DATASET EXCERPTS ->
/-! ### The host's operations -/

/-- `load(records)` (R152) of records that fit: their encodings stand one after another from the load cursor on, the
cursor has advanced by their length, every other byte keeps its value, and nothing else changes. The first load of a
new machine starts at address 0. -/
def Obligations.LoadSerialisesAtTheCursor : Prop :=
  (∀ (k : Config) (s : State) (rs : List Record) (bss : List (List Byte)), s.run = .running →
    rs.map (Record.encode k) = bss.map some → s.cursor + bss.flatten.length ≤ Config.cap →
    ∃ t, s.load k rs = .next t ∧ t.cursor = s.cursor + bss.flatten.length ∧
      (∀ (j : Nat) (v : Byte), bss.flatten[j]? = some v → Memory.get t.mem (s.cursor + j) = v) ∧
      (∀ a, a < s.cursor ∨ s.cursor + bss.flatten.length ≤ a → Memory.get t.mem a = Memory.get s.mem a) ∧
      t = { s with mem := t.mem, cursor := t.cursor }) ∧
  (∀ (a b c d : Word) (m : Memory), (State.resetWith a b c d m).cursor = 0)

/-- A record that does not fit (R154): `OutOfBounds`; the bytes before the failing one stay written and `cursor` keeps
the value it had before that record. Both are the spec's decision D21. -/
def Obligations.LoadBeyondMemoryFaults : Prop :=
  ∀ (c : Config) (s : State) (r : Record) (rs : List Record) (bs : List Byte), s.run = .running →
    r.encode c = some bs → Config.cap < s.cursor + bs.length →
    ∃ t, s.load c (r :: rs) = .next t ∧ t.run = .faulted .outOfBounds ∧ t.cursor = s.cursor ∧
      (∀ (k : Nat) (v : Byte), bs[k]? = some v → s.cursor + k < Config.cap →
        Memory.get t.mem (s.cursor + k) = v) ∧
      (∀ a, a < s.cursor → Memory.get t.mem a = Memory.get s.mem a) ∧
      t.reg = s.reg ∧ t.sp = s.sp ∧ t.ip = s.ip ∧ t.flags = s.flags

/-- Loading again concatenates (R153, the spec's decision D20): a second load is the first one continued. -/
def Obligations.SecondLoadContinuesTheFirst : Prop :=
  ∀ (c : Config) (s t : State) (rs rs' : List Record), s.load c rs = .next t → t.run = .running →
    t.load c rs' = s.load c (rs ++ rs')

/-- The loader keeps the invariant of the machine (R30, R154). The form of memory and the field `sink` are the model's
(log entries 2 and 3). -/
def Obligations.LoadKeepsTheInvariant : Prop :=
  ∀ (c : Config) (s t : State) (rs : List Record), s.Inv → s.load c rs = .next t → t.Inv

/-- The host's memory port (R157, R33): the guarded byte accesses, the whole-array view and the indexing of a view, old
or new, under the same guard; a bad address changes no byte and ends a machine that has not ended (R141). That it
leaves a machine that has ended as it is is the model's choice (log entry 9), and so is that a view taken in a state `u`
keeps answering `u`'s bytes in another state `s` (log entry 14). -/
def Obligations.HostPortIsGuarded : Prop :=
  ∀ (s u : State) (a : Nat) (v : Byte),
    s.rawView.length = Config.cap ∧ viewAt s.rawView a = s.memRead a ∧
    (a < Config.cap → s.hostRead a = (s, some (Memory.get s.mem a)) ∧
      s.hostViewAt u.rawView a = (s, some (Memory.get u.mem a)) ∧
      Memory.get (s.hostWrite a v).mem a = v ∧
      (∀ b, b ≠ a → Memory.get (s.hostWrite a v).mem b = Memory.get s.mem b) ∧
      s.hostWrite a v = { s with mem := (s.hostWrite a v).mem }) ∧
    (Config.cap ≤ a → viewAt s.rawView a = .error .outOfBounds ∧
      (s.hostRead a).2 = none ∧ (s.hostViewAt u.rawView a).2 = none ∧
      (s.hostRead a).1.mem = s.mem ∧ (s.hostViewAt u.rawView a).1.mem = s.mem ∧ (s.hostWrite a v).mem = s.mem ∧
      (s.run = .running → (s.hostRead a).1.run = .faulted .outOfBounds ∧
        (s.hostViewAt u.rawView a).1.run = .faulted .outOfBounds ∧
        (s.hostWrite a v).run = .faulted .outOfBounds) ∧
      (s.run ≠ .running → (s.hostRead a).1 = s ∧ (s.hostViewAt u.rawView a).1 = s ∧ s.hostWrite a v = s))

/-- When the host may act (R150, R156 to R158). While the engine runs every host operation is refused. Before `run()`
and after the end of the run the memory port, the getters and the flag setter act. `load` acts before `run()` on a
running machine, `run()` starts its loop there once, and on a machine that has ended `load` is refused and `run()`
does nothing. The order of calls and the single `run()` are the spec's decisions D24 and D26; that a call which is not
allowed is refused by name, and the place of `started`, are the model's choice (log entry 13), and so are the rounds
`run()` is seen after (log entry 10) and that a view is a snapshot (log entry 14). -/
def Obligations.HostActsOnlyWhenAllowed : Prop :=
  ∀ (c : Config) (h : Session) (rs : List Record) (n a : Nat) (v : Byte) (view : List Byte) (r : Reg) (f : Flag)
    (b : Bool),
    (h.started = true → h.machine.run = .running →
      h.load c rs = .refused .hostDuringRun ∧ h.run c n = .refused .hostDuringRun ∧
      h.memRead a = .refused .hostDuringRun ∧ h.memWrite a v = .refused .hostDuringRun ∧
      h.rawView = .refused .hostDuringRun ∧ h.viewAt view a = .refused .hostDuringRun ∧
      h.getReg r = .refused .hostDuringRun ∧ h.getSp = .refused .hostDuringRun ∧
      h.getIp = .refused .hostDuringRun ∧ h.getFlag f = .refused .hostDuringRun ∧
      h.getRun = .refused .hostDuringRun ∧ h.setFlag f b = .refused .hostDuringRun) ∧
    (h.started = false ∨ h.machine.run ≠ .running →
      h.memRead a = .next ({ h with machine := (h.machine.hostRead a).1 }, (h.machine.hostRead a).2) ∧
      h.memWrite a v = .next ({ h with machine := h.machine.hostWrite a v }, ()) ∧
      h.rawView = .next (h, h.machine.rawView) ∧
      h.viewAt view a =
        .next ({ h with machine := (h.machine.hostViewAt view a).1 }, (h.machine.hostViewAt view a).2) ∧
      h.getReg r = .next (h, h.machine.reg r) ∧ h.getSp = .next (h, h.machine.sp) ∧
      h.getIp = .next (h, h.machine.ip) ∧ h.getFlag f = .next (h, h.machine.getFlag f) ∧
      h.getRun = .next (h, h.machine.run) ∧
      h.setFlag f b = .next ({ h with machine := h.machine.hostSetFlag f b }, ())) ∧
    (h.started = false → h.proceed c n = .next h) ∧
    (h.started = true → ∃ t, runFor c n h.machine = .next t ∧ h.proceed c n = .next { h with machine := t }) ∧
    (h.started = false → h.machine.run = .running →
      (∀ t, h.machine.load c rs = .next t → h.load c rs = .next { h with machine := t }) ∧
      ∃ t, runFor c n h.machine = .next t ∧ h.run c n = .next { machine := t, started := true }) ∧
    (h.machine.run ≠ .running → h.load c rs = .refused .loadAfterEnd ∧ h.run c n = .next h)

/-- What the host may do before the run, and the run itself, keep the invariant of the machine (R141, R156 to R158):
reads and the flag setter always, a write on a machine that has not ended, and any number of rounds of the loop. The
form of memory and the field `sink` are the model's (log entries 2 and 3). -/
def Obligations.HostOperationsKeepTheInvariant : Prop :=
  ∀ (c : Config) (s : State) (a n : Nat) (v : Byte) (view : List Byte) (f : Flag) (b : Bool), s.Inv →
    (s.hostRead a).1.Inv ∧ (s.hostViewAt view a).1.Inv ∧ (s.hostSetFlag f b).Inv ∧
    (s.run = .running → (s.hostWrite a v).Inv) ∧
    (∀ t, runFor c n s = .next t → t.Inv)
end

DIRECTIONS -> Take every line above carrying "Prop" and return it.

OUTPUT OF THE EXERCISE ->
def Obligations.LoadSerialisesAtTheCursor : Prop :=
def Obligations.LoadBeyondMemoryFaults : Prop :=
def Obligations.SecondLoadContinuesTheFirst : Prop :=
def Obligations.LoadKeepsTheInvariant : Prop :=
def Obligations.HostPortIsGuarded : Prop :=
def Obligations.HostActsOnlyWhenAllowed : Prop :=
def Obligations.HostOperationsKeepTheInvariant : Prop :=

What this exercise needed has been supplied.